Salma Husain in The Emperor’s Table notes that Mughal emperors were served food in utensils made of ruby, turquoise and jade, because these precious stones detected poison immediately by changing colour. In the Ain-e-Akbari, Abul Fazl records that great precaution was taken to prevent poisoning. The master of the kitchen (Mir Bakawal), an officer of the rank of 600 horses, made a list of vessels and dishes, and stamped it with his personal seal before sending them to the harem where the emperor usually dined. Guarded by mace bearers, the master of the kitchen along with the cooks and the servants carried the dishes to the emperor’s table.

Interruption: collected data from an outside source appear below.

theorem exec_keeps (i : Instr) (h : s.memoryOk) : KeepsForm (exec i s) := by
  unfold exec
  cases i with
  | lui | auipc | addi | slti | sltiu | xori | ori | andi | slli | srli | srai | add | sub | sll | slt | sltu | xor | srl | sra
  | or | and | addiw | slliw | srliw | sraiw | addw | subw | sllw | srlw | sraw | mul | mulh | mulhsu | mulhu | div | divu
  | rem | remu | mulw | divw | divuw | remw | remuw => exact issue h (alu h)
  | jal => exact issue h (jumpTo h)
  | jalr => exact issue h (.check h (jumpTo h))
  | beq | bne | blt | bge | bltu | bgeu => exact issue h (branch h)
  | lb | lh | lw | ld | lbu | lhu | lwu => exact issue h (load h)
  | sb | sh | sw | sd => exact issue h (store h)
  | fence | mclrstat | fencev => exact issue h (.go h)
  | ecall | ebreak => exact issue h (.trap h)
  | lrW | lrD => exact issue h (loadReserved h)
  | scW | scD => exact issue h (storeConditional h)
  | amoswapW | amoswapD | amoaddW | amoaddD | amoxorW | amoxorD | amoandW | amoandD | amoorW | amoorD | amominW | amominD
  | amomaxW | amomaxD | amominuW | amominuD | amomaxuW | amomaxuD => exact issue h (amo h)
  | csrrw | csrrs | csrrc | csrrwi | csrrsi | csrrci => exact issue h (readCsr h)
  | vaddVV | vaddVX | vaddVI | vaddVR | vsubVV | vsubVX | vsubVI | vsubVR | vmulVV | vmulVX | vmulVI | vmulVR | vandVV | vandVX
  | vandVI | vandVR | vorVV | vorVX | vorVI | vorVR | vxorVV | vxorVX | vxorVI | vxorVR | vsllVV | vsllVX | vsllVI | vsllVR
  | vsrlVV | vsrlVX | vsrlVI | vsrlVR | vsraVV | vsraVX | vsraVI | vsraVR | vminVV | vminVX | vminVI | vminVR | vmaxVV | vmaxVX
  | vmaxVI | vmaxVR => exact issue h (intWord h)
  | vgathergVV | vgathergVX | vgathergVI | vgathergVR => exact issue h (longGatherWord h)
  | vmseqVV | vmseqVX | vmseqVI | vmseqVR | vmsltVV | vmsltVX | vmsltVI | vmsltVR | vmsltuVV | vmsltuVX | vmsltuVI | vmsltuVR =>
    exact issue h (cmpWord h)
  | vgatherVV | vgatherVX | vgatherVI | vgatherVR => exact issue h (gatherWord h)
  | vfaddFVV | vfaddFVX | vfaddFVR | vfsubFVV | vfsubFVX | vfsubFVR | vfmulFVV | vfmulFVX | vfmulFVR | vfdivFVV | vfdivFVX
  | vfdivFVR | vfmaccFVV | vfmaccFVX | vfmaccFVR | vfnmsacFVV | vfnmsacFVX | vfnmsacFVR | vfscaleFVV | vfscaleFVX | vfscaleFVR =>
    exact issue h (floatWord h)
  | vfminFVV | vfminFVX | vfminFVR | vfmaxFVV | vfmaxFVX | vfmaxFVR | vfsgnjFVV | vfsgnjFVX | vfsgnjFVR | vfsgnjnFVV
  | vfsgnjnFVX | vfsgnjnFVR | vfsgnjxFVV | vfsgnjxFVX | vfsgnjxFVR => exact issue h (floatPick h)
  | vfmfeqFVV | vfmfeqFVX | vfmfeqFVR | vfmfltFVV | vfmfltFVX | vfmfltFVR | vfmfleFVV | vfmfleFVX | vfmfleFVR =>
    exact issue h (floatCmp h)
  | vcvtq4 => exact issue h (mxWord h (.check h (vectorWord h fun _ h => rounding h (.go h))))
  | vmv => exact issue h (unaryWord h fun _ h => .go h)
  | vsplat => exact issue h (vectorWord h fun _ h => needX h fun _ h => .go h)
  | vmvsx => exact issue h (vectorWord h fun _ h => needX h fun _ h => .ite (.go h) (.go h))
  | vmvxs => exact issue h (vectorWord h fun _ h => needX h fun _ h => needRoom h (.go (setX h)))
  | vid => exact issue h (vectorWord h fun _ h => .go h)
  | vredsum | vredmin | vredmax | vredand | vredor | vredxor => exact issue h (reduceWord h)
  | vmpopc | vmfirst => exact issue h (countWord h)
  | vcompress | vpguard | vpext => exact issue h (.check h (vectorWord h fun _ h => .go h))
  | vrng => exact execVrng_keeps h
  | vfrecip | vfrsqrt | vfexp2 | vflog2 | vfsqrt | vfclass | vcvtif | vcvtfi => exact issue h (floatMap h)
  | vfredsum | vfredosum | vfredmin | vfredmax => exact issue h (floatReduce h)
  | vncvt | vwcvt => exact issue h (withPartner h fun _ _ => resizeWord h)
  | vncvti | vwcvti | vwcvtn => exact issue h (resizeWord h)
  | vbscale => exact issue h (mxWord h (unaryWord h fun _ h => .go h))
  | vle | vlse => exact issue h (memoryWord h fun _ h => loadWord h)
  | vlxe => exact issue h (.check h (memoryWord h fun _ h => loadWord h))
  | vse | vsse | vsxe => exact issue h (memoryWord h fun _ h => storeWord h)
  | vappend => exact execVappend_keeps h
  | vamoadd | vamomin | vamomax | vamoswap | vamoxor => exact issue h (vamo h)
  | mopa | mopd => exact issue h (outerWord h)
  | mzero => exact issue h (arrayWord h (.go h))
  | mcupd => exact issue h (arrayWord h (vectorForm h fun _ h => needX h fun _ h => .check h (.check h (.check h
      (needClean h (.check h (orTrap h fun _ _ => needClean h (.go (foldl _ (noteLatent h) fun _ _ h => fxAddAt h)))))))))
  | mdrain => exact issue h (arrayWord h (needX h fun _ h => drainWord h fun _ h => .go h))
  | mdrainq => exact execMdrainq_keeps h
  | mbest =>
    exact issue h (arrayWord h (.check h (.check h (withStreams h fun _ h => .check h (needClean h (needTile h fun _ h => .go h))))))
  | mld => exact issue h (arrayWord h (needX h fun _ h => tileWord h fun _ => needSound h (.go (onTask (afterReads h)))))
  | mst => exact issue h (arrayWord h (needX h fun _ h => tileWord h fun _ => needTile h fun _ h => orTrap h fun _ e =>
      .go (cleanStored (commitStore h e))))
  | mfetch => exact execMfetch_keeps h
  | vpmul | vpmacc | vpconv => exact issue h (packedProduct h)
  | vpack | vunpack => exact issue h (packWord h (vectorWord h fun _ h => .go h))
  | flset => exact issue h (needX h fun _ h => .check h (.go h))
  | flget | baddi | baddvl => exact issue h (needX h fun _ h => .go (setX h))
  | msetshape | msetcfg => exact issue h (arrayWord h (needX h fun _ h => .check h (.go h)))
  | mgetstat => exact issue h (needX h fun _ h => .go (onTask (setX h)))
  | vblk => exact execVblk_keeps h
  | vreply => exact execVreply_keeps h
  | vdrainq => exact issue h (.ite (.wait h) (.go h))
  | vstrip => exact issue h (needCounter h (.go h))
  | vloop => exact issue h (needCounter h (needX h fun _ h => .go h))
  | vlbnz => exact issue h (needCounter h (.check h (.ite (.go h) (.jump h))))
  | vcond => exact issue h (vectorWord h fun _ h => needRoom h (.go h))
  | vpost => exact issue h (needX h fun _ h => needRoom h (.go h))
  | vsplit => exact execVsplit_keeps h
  | lbeq | lbne | lblt | lbge => exact issue h (laneBranch h)
  | ljmp => exact issue h (.check h (.jump h))
  | ljoin => exact execLjoin_keeps h
  | vsetcfgi | vsetcfg => exact issue h (needX h fun _ h => setCfg h)
  | vdecl | l2unpin => exact issue h (.check h (.go h))
  | sybind => exact issue h (onObject h fun _ _ h => .go (bindRange h))
  | acq => exact issue h (onObject h fun _ _ h => .go h)
  | rel => exact issue h (onObject h fun _ _ h => .ite (.wait h) (mergeNow h fun _ h => .go (bumpRelseq h)))
  | bara => exact execBara_keeps h
  | barw => exact execBarw_keeps h
  | publish => exact issue h (onObject h fun _ _ h => .check h (.ite (.wait h) (.go (bumpRelseq (setField h)))))
  | cpy | cpyc | cpyx => exact issue h (copyWord h)
  | stmap => exact issue h (needX h fun _ h => .check h (.check h (.check h (.check h (.go h)))))
  | stunmap => exact issue h (needX h fun _ h => .check h (.ite (.wait h) (.go (unmapWindow h))))
  | stwb => exact issue h (needX h fun _ h => .check h (.go (cleanLines h)))
  | stdrop => exact issue h (needX h fun _ h => .check h (.check h (.go h)))
  | l2pin => exact issue h (needX h fun _ h => .check h (.check h (.check h (.go h))))
  | sbind =>
    exact issue h (needFlag h (.check h (needX h fun _ h => .check h (orTrap h fun _ _ => .check h (.go (onTask (afterRead h)))))))
  | sunbind => exact issue h (needFlag h (.check h (.ite (.go h) (.go h))))
  | vfxadd => exact issue h (withFmt h fun _ => vectorWord h fun _ h => needX h fun _ h => .check h
    (orTrap h fun _ _ => .go (foldl _ h fun _ _ h => fxAddAt h)))
  | fxrd => exact execFxrd_keeps h
  | fxclr => exact issue h (needX h fun _ h => .check h (.check h (orTrap h fun _ _ => .go (foldl _ h fun _ _ h => writeDirect h))))
  | tdone => exact execTdone_keeps h
  | tspawn => exact execTspawn_keeps h
  | tyield => exact issue h (.ite (.jump (settle (stopTask (State.memoryOk.advance h)))) (.go h))
  | tinfo => exact execTinfo_keeps h
  | trapc => exact issue h (needX h fun _ h => .trap h)
  | wridx => exact execWridx_keeps h
  | qctlSkip | qctlDiscard | qctlStop | qctlResume => exact .next (qctl h)
  | launchGraph | launchNode => exact .next (launchPacket h)
  | waitValue | regionDestroy | fencePacket => exact .next (packet h fun _ _ _ h => h)
  | waitValueMet => exact execWaitValueMet_keeps h
  | waitValueTimeout => exact execWaitValueTimeout_keeps h
  | writeValue => exact execWriteValue_keeps h
  | indirect => exact execIndirect_keeps h
  | setSeed => exact .next (packet h fun _ _ _ h => completePacket (writeRcb (writeRcb h)))
  | regionCreate => exact execRegionCreate_keeps h
  | regionDestroyComplete => exact execRegionDestroyComplete_keeps h
  | unknownKindPacket => exact .next (packetError h)
  | preempt => exact execPreempt_keeps h
  | condEval => exact execCondEval_keeps h
  | loopEval => exact execLoopEval_keeps h
  | pageArrived => exact execPageArrived_keeps h
  | copyComplete => exact execCopyComplete_keeps h
  | copyNodeComplete => exact execCopyNodeComplete_keeps h
  | collNodeComplete => exact execCollNodeComplete_keeps h
  | streamRefill | portTrainingLost | portTrained | fabricAddressAssigned => exact .next h
  | waitWatchdog | runWatchdog | splitWatchdog => exact .next (bite h)
  | patrolScrub => exact execPatrolScrub_keeps h
  | uncontainedError => exact .next (strikeEntry h)
  | flitReceive => exact execFlitReceive_keeps h
  | linkFailed => exact .next (ite (failPath h) h)
  | serviceRequest => exact execServiceRequest_keeps h
  | answer => exact execAnswer_keeps h
  | resume => exact execResume_keeps h
  | endTask => exact execEndTask_keeps h
  | releaseDomain => exact execReleaseDomain_keeps h
  | abortDomain => exact execAbortDomain_keeps h
  | removeSection | moveSections | linkDown | linkUp | firmwareUpdate => exact .next (startAction h)
  | firmwareSwitchComplete => exact execFirmwareSwitchComplete_keeps h
  | serviceActionTimeout => exact .next (ite (continueActions (endAction h)) h)
  | exportImage => exact execExportImage_keeps h
  | importImage => exact execImportImage_keeps h
  | bindContext => exact execBindContext_keeps h
  | setKey => exact execSetKey_keeps h
  | setEngineImage => exact execSetEngineImage_keeps h
  | unbindContext | invalidateTranslations | partitionLimits => exact command h h
  | queueEnable => exact execQueueEnable_keeps h
  | queueDisable => exact .ite (.next (syncQueue h)) (.next (report h))
  | queueDisableComplete => exact execQueueDisableComplete_keeps h
  | unlistedCommand => exact .next (reject h)
  | dutyWrite | ringControlWrite => exact .next (onPort h)
  | qtbaseWrite => exact .next (writeQtbase h)
  | portcfgWrite => exact .next (writePortcfg h)
  | registerWrite => exact execRegisterWrite_keeps h
  | bar2Read => exact execBar2Read_keeps h
  | bar2Write => exact execBar2Write_keeps h
  | peerInboundRequest => exact execPeerInboundRequest_keeps h
  | pushRecoveryImage | attest => exact .next (ite h (ite h h))
  | moduleReset => exact .next (ite h (moduleReset h))
  | throttleStep => exact .ite (.next h) (.ite (.next h) (.next h))
  | thermalTrip => exact .ite (.next h) (.next h)
  | wordNotAnInstruction | fetchFault => exact Act.MemoryOk.outcome (.trap h)
  | cxlMemRequest => exact execCxlMemRequest_keeps h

Some poisons like arsenic do not have a strong taste and are easy to camouflage through the use of garlic or lemon in the food.
But food can free you to be who you want to be. ‘Eat, drink and make merry, for tomorrow we die!
There has been a democratisation of fine dining in India. With eager palates and with a bloodhound-like ability to sniff out ‘happening places’, these are the new tribe of food lovers, mostly middle class. Scintillating conversations with and between regional Indian cuisines are occurring online, and not only in the restaurant spaces. Created, curated and written by housewives and food enthusiasts who hobnob in the aether with the more corporate entities like a Sanjeev Kapoor and a Tarla Dalal, these blogs bubble with revelations from the kitchens of Shah Jahan, Asaf Jahi cuisine, Saraswat food, Benaras ki Rasoi and so on.
Food can be the source of much pleasure.
But too much rich food can cage you in a diseased body.
Food can give you a place to belong, or it can cage you into a place you don’t want to be.
Food can be a source of exploring your individual freedom, or it can make you curtail others’ freedom.
How you engage with food is up to you. What will you choose— to be caged and cage others or to be set free and free others?